> [Try it]
Filter the records down to the lines that hold the word "count", and copy each of those lines.

Saved data entries

--- START ---

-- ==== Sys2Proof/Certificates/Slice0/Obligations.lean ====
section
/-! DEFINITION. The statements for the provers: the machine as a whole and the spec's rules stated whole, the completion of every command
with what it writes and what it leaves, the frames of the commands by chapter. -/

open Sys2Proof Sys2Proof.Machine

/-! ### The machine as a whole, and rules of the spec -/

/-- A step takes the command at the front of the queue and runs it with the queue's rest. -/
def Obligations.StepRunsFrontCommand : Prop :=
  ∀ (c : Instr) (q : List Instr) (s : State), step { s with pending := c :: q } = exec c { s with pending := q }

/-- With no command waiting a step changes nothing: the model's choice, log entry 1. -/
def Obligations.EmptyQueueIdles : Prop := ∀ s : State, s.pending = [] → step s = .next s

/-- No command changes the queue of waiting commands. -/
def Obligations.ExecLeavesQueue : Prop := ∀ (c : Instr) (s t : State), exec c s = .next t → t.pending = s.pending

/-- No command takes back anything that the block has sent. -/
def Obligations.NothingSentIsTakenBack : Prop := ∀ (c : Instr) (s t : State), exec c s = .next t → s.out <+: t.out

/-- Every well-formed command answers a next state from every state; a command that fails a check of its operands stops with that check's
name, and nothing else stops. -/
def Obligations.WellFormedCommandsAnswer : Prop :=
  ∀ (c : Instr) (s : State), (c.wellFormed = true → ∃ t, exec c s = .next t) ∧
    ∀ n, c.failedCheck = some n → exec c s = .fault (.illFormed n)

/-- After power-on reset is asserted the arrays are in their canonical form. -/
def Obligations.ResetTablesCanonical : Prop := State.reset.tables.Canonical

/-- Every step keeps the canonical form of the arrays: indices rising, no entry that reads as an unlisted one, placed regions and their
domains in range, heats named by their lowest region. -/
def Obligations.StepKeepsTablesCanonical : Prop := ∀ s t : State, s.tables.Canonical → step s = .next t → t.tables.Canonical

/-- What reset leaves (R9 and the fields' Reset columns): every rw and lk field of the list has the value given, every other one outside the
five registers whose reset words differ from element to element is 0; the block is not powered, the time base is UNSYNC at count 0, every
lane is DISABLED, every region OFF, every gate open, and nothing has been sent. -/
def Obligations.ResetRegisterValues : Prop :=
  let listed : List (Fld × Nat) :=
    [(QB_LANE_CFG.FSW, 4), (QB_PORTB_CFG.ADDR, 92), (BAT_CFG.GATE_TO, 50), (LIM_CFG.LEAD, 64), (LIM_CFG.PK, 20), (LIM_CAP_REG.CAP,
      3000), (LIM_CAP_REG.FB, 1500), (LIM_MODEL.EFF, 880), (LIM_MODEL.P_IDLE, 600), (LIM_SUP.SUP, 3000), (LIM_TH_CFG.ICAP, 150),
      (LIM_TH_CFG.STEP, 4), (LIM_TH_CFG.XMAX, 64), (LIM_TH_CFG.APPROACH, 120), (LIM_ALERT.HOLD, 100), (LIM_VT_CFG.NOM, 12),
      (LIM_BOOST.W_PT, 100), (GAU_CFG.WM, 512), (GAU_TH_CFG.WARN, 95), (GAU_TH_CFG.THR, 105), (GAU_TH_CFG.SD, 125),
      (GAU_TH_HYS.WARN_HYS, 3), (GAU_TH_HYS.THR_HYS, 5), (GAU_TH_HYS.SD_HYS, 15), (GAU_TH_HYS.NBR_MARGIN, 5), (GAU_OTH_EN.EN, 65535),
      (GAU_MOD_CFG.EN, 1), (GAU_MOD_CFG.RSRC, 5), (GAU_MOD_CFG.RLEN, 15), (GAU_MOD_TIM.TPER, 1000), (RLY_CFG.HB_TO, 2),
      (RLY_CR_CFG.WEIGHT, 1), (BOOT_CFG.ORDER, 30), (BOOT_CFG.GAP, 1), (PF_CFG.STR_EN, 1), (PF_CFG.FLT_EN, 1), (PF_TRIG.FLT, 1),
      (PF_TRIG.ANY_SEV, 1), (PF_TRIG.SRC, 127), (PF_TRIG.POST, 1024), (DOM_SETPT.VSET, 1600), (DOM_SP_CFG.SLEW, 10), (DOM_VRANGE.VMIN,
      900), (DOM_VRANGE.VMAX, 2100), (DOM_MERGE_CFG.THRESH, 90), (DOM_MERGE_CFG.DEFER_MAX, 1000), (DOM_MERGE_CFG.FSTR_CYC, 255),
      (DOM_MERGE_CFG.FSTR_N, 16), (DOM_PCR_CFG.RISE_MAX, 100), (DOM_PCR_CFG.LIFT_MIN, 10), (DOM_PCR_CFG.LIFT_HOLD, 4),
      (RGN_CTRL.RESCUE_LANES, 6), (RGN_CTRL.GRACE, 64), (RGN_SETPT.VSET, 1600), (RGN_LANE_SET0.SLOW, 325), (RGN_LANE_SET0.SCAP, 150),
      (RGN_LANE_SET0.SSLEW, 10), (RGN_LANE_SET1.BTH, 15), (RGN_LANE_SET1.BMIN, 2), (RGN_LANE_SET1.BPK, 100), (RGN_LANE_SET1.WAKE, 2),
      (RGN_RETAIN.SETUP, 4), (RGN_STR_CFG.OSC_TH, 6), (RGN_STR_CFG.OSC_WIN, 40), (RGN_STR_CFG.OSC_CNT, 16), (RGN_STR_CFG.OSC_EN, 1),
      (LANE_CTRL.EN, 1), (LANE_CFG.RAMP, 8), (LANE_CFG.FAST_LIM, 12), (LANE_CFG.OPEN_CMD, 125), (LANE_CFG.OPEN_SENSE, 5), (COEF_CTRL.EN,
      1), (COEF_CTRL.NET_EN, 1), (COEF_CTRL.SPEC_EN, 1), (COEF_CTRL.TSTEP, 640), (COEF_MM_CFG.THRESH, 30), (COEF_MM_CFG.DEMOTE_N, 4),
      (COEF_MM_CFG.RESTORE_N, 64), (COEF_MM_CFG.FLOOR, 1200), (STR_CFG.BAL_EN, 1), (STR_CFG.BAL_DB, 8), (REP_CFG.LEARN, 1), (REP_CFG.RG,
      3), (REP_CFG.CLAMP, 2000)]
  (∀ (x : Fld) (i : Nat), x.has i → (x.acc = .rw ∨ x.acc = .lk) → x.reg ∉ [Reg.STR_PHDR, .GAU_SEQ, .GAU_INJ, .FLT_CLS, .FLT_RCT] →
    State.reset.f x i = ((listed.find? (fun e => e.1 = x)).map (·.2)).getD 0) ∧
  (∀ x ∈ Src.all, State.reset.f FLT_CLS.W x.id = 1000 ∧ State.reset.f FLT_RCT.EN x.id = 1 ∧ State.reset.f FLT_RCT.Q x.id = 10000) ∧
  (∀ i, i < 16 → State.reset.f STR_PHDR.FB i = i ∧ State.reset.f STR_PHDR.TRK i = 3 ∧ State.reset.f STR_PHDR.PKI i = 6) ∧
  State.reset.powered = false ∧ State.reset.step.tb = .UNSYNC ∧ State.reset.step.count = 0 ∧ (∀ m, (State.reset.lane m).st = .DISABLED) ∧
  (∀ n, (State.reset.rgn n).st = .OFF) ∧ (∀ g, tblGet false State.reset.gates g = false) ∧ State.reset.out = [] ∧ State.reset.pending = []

--- END ---

> [Response area]
five registers whose reset words differ from element to element is 0; the block is not powered, the time base is UNSYNC at count 0, every
  State.reset.powered = false ∧ State.reset.step.tb = .UNSYNC ∧ State.reset.step.count = 0 ∧ (∀ m, (State.reset.lane m).st = .DISABLED) ∧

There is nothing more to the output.